Work to be completed: Which of the lines below holds the string "rtdMsb"? Copy every line that does.

Extracted data:

╭──

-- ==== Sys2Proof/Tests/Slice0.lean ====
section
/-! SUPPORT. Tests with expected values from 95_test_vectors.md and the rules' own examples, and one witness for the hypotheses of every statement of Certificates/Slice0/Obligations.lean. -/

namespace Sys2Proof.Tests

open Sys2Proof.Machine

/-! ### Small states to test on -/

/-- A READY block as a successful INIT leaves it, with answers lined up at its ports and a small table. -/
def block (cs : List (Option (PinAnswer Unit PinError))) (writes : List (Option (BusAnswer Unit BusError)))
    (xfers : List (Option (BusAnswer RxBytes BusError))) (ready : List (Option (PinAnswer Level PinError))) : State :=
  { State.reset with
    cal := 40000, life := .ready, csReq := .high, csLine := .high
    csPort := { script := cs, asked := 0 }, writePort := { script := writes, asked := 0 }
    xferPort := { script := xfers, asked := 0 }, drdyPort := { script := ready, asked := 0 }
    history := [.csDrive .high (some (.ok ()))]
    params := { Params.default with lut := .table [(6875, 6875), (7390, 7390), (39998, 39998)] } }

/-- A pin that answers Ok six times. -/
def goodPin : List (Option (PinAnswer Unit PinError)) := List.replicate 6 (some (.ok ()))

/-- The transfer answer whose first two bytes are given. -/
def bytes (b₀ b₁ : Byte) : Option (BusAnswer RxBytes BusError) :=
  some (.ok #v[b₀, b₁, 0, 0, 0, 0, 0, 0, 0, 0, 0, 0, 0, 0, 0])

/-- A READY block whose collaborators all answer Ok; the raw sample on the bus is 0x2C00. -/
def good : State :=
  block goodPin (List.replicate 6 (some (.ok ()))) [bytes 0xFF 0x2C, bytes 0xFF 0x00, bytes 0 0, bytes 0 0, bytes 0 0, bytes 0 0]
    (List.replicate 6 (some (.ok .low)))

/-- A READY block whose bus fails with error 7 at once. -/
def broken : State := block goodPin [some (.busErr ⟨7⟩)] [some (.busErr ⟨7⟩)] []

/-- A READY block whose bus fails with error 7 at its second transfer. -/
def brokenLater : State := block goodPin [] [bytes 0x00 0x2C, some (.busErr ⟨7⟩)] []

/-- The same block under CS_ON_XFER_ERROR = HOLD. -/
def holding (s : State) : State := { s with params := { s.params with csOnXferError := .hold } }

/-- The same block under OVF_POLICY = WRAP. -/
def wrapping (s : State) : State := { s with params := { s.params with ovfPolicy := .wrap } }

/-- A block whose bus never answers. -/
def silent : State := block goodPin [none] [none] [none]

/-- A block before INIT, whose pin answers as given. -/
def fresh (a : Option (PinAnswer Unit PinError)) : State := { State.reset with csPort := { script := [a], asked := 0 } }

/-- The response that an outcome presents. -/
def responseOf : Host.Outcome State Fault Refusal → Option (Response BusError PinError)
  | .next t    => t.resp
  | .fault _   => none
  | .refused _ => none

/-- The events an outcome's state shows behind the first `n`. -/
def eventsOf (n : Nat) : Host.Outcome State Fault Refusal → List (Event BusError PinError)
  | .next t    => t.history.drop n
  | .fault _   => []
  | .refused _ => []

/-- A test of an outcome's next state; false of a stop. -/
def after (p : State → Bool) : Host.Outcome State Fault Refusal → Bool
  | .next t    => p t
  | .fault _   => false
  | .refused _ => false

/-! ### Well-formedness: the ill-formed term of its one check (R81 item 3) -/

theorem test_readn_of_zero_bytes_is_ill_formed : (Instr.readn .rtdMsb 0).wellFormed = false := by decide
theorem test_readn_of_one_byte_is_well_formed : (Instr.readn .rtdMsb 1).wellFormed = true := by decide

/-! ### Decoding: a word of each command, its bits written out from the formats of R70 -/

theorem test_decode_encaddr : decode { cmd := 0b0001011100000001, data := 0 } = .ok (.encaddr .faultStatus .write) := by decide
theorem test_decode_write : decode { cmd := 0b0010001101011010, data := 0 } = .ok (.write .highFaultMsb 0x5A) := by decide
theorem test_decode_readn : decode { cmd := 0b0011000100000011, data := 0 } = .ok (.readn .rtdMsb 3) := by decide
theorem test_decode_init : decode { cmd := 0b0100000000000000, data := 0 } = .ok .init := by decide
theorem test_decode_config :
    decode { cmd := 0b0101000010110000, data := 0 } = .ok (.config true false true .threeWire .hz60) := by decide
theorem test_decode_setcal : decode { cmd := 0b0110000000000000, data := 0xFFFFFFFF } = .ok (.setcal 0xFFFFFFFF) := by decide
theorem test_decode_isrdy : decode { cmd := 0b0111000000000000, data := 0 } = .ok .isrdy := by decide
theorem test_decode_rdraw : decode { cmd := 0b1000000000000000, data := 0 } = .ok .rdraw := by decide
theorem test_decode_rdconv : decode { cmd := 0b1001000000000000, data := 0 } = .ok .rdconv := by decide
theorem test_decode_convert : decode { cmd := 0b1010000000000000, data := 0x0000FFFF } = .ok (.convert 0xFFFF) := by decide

╰──

Your solution:
theorem test_readn_of_zero_bytes_is_ill_formed : (Instr.readn .rtdMsb 0).wellFormed = false := by decide
theorem test_readn_of_one_byte_is_well_formed : (Instr.readn .rtdMsb 1).wellFormed = true := by decide
theorem test_decode_readn : decode { cmd := 0b0011000100000011, data := 0 } = .ok (.readn .rtdMsb 3) := by decide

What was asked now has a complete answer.